▸ Task instructions
How many lines below contain the word "txPrev"? Reply solely with the number.

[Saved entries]
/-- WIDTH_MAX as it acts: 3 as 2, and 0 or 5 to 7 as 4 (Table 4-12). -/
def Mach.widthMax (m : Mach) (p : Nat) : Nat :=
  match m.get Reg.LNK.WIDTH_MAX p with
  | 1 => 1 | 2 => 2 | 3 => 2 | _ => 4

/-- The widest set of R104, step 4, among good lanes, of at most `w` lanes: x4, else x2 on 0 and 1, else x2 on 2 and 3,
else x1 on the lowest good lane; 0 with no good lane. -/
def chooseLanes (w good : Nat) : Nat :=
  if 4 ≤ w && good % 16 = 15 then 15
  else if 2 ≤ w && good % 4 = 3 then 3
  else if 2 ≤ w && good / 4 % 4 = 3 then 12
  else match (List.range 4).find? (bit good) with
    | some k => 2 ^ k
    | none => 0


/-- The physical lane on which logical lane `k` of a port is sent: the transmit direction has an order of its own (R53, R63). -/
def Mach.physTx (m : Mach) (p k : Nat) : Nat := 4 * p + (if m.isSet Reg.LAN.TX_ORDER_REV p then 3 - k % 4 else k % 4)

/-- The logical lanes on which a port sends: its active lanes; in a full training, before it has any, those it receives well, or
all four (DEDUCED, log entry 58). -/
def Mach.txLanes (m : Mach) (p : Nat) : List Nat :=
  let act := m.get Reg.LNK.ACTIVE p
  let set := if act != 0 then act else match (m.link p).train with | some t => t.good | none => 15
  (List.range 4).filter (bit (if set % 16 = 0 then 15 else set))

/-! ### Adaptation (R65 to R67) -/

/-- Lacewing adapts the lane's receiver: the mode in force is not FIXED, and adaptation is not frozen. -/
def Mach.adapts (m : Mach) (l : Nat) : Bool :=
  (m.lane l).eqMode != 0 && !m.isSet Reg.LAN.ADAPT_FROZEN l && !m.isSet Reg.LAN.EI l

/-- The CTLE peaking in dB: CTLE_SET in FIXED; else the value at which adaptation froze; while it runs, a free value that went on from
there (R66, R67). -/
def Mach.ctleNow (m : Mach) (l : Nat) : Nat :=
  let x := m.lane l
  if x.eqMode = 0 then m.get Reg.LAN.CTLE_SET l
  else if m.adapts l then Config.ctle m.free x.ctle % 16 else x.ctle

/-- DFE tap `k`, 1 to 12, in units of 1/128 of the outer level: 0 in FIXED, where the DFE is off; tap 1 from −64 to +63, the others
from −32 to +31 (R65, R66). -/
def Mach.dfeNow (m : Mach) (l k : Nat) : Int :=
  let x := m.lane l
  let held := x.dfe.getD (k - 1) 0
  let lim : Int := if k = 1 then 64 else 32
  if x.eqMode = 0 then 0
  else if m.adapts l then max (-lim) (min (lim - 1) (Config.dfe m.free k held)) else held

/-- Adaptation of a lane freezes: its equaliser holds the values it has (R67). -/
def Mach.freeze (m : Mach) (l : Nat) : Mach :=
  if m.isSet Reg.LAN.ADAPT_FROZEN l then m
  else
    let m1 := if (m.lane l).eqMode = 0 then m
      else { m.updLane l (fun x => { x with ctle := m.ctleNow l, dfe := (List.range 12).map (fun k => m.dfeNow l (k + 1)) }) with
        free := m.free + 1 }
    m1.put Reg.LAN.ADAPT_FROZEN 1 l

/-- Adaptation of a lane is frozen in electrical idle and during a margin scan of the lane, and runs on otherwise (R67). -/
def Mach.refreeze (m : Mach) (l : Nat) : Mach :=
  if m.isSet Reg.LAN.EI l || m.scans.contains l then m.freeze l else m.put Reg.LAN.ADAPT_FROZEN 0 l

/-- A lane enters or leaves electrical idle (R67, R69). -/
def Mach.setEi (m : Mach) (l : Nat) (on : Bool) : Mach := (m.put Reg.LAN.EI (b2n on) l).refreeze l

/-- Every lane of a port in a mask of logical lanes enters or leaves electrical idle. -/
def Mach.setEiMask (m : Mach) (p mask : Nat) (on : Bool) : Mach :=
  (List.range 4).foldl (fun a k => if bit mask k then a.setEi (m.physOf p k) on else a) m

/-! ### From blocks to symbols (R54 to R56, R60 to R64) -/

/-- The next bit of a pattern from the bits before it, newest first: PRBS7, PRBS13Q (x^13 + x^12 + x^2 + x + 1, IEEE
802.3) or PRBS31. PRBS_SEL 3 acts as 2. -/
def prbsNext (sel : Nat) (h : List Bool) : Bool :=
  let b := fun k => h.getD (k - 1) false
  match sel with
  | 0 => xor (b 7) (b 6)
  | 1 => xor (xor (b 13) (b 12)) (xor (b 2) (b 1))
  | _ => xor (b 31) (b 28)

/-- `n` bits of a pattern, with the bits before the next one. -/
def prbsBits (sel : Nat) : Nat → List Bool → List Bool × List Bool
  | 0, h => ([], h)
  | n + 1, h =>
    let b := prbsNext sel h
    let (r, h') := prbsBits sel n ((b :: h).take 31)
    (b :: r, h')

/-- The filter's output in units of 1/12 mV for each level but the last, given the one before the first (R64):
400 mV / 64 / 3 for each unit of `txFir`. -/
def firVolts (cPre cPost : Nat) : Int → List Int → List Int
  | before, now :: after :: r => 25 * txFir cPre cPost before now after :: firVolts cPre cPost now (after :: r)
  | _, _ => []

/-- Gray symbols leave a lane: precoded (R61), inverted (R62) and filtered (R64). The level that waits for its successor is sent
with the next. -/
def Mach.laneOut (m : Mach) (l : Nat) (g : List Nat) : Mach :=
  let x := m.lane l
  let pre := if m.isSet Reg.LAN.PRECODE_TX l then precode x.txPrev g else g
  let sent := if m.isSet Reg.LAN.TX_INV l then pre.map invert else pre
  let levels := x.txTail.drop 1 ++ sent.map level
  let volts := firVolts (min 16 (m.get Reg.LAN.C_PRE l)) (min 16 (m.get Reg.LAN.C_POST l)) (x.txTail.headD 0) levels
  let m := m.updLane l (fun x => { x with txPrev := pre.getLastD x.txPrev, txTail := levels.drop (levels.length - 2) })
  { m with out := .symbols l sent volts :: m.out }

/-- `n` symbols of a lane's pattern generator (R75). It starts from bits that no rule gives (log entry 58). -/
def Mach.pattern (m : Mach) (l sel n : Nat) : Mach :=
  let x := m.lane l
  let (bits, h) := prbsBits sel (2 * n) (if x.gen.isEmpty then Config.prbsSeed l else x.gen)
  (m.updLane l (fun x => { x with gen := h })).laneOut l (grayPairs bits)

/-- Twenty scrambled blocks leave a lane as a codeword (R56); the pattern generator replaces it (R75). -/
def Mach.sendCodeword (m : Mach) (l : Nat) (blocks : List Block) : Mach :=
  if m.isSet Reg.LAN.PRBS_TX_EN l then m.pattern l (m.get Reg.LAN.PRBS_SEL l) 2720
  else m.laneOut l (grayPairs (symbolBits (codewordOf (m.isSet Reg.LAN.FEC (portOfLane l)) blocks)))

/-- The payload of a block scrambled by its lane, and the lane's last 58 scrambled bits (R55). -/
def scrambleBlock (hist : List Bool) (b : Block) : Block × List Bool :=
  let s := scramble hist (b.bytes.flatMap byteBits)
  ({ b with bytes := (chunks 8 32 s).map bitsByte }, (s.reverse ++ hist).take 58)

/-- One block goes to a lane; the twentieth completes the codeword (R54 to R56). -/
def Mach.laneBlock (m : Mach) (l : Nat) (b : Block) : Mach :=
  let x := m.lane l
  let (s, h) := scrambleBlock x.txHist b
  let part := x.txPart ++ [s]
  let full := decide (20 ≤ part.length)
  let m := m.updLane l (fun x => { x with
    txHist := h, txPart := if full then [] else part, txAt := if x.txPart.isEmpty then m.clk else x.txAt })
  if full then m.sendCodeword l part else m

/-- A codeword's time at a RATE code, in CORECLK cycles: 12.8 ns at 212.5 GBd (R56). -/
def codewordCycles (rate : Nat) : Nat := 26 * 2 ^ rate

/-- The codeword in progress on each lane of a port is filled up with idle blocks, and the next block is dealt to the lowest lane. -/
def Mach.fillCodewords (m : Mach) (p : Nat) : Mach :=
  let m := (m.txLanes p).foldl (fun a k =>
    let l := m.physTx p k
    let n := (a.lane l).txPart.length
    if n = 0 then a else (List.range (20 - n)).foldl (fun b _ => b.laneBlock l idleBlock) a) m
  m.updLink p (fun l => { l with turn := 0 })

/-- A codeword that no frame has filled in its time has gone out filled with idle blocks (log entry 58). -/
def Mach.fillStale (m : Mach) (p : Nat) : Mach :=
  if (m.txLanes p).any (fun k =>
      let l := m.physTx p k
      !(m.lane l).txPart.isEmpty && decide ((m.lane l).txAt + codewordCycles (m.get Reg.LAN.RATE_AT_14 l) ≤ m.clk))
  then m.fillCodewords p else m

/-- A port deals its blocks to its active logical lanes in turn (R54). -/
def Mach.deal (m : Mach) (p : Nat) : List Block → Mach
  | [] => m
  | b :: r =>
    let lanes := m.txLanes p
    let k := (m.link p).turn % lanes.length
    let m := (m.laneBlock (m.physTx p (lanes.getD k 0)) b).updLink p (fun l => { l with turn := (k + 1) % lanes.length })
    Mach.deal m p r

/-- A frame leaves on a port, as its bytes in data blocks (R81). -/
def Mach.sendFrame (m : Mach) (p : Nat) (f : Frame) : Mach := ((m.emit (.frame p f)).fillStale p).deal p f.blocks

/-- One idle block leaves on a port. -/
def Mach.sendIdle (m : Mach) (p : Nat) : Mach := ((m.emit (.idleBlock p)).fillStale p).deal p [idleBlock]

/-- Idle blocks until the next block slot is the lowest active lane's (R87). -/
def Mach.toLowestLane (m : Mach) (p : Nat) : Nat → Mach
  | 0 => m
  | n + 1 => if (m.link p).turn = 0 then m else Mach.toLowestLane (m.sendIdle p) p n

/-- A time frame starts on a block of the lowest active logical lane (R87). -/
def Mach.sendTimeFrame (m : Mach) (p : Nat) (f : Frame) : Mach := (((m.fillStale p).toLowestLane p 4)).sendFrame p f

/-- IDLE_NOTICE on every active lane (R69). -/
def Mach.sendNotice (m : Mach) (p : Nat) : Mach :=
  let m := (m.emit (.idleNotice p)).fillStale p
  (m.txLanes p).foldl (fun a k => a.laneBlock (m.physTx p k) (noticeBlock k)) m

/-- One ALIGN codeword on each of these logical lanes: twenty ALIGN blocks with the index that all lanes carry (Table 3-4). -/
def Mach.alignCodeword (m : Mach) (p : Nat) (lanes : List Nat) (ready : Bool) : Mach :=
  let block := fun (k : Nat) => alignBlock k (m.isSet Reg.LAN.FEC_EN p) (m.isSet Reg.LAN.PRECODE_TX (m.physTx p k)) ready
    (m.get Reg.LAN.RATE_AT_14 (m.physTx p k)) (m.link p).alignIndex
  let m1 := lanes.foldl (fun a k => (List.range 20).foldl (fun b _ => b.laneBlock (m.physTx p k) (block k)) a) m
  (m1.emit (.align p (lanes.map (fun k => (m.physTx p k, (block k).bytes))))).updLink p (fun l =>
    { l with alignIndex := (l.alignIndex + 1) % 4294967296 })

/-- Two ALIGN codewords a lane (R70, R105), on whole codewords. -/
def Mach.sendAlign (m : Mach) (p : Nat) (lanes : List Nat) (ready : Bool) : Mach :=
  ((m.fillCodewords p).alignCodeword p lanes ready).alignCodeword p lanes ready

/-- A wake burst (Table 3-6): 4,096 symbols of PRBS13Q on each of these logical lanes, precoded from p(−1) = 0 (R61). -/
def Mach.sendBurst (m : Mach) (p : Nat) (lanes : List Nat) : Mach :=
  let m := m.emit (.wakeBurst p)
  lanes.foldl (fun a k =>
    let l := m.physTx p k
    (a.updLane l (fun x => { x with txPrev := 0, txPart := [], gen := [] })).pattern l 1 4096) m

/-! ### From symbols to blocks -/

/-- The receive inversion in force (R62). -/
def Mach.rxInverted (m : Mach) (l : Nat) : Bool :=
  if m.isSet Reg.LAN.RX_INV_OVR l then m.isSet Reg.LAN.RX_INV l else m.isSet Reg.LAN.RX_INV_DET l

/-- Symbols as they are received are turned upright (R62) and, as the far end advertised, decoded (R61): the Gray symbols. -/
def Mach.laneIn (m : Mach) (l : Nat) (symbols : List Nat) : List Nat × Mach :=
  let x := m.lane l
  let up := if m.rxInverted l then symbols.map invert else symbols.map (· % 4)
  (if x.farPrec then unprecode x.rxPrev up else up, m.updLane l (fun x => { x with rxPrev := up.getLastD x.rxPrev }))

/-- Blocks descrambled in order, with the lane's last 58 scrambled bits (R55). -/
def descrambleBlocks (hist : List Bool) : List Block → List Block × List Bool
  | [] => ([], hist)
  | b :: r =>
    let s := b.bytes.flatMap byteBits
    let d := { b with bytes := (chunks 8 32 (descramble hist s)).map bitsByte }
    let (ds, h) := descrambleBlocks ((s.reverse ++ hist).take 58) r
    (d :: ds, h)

▸ Exercise solution
3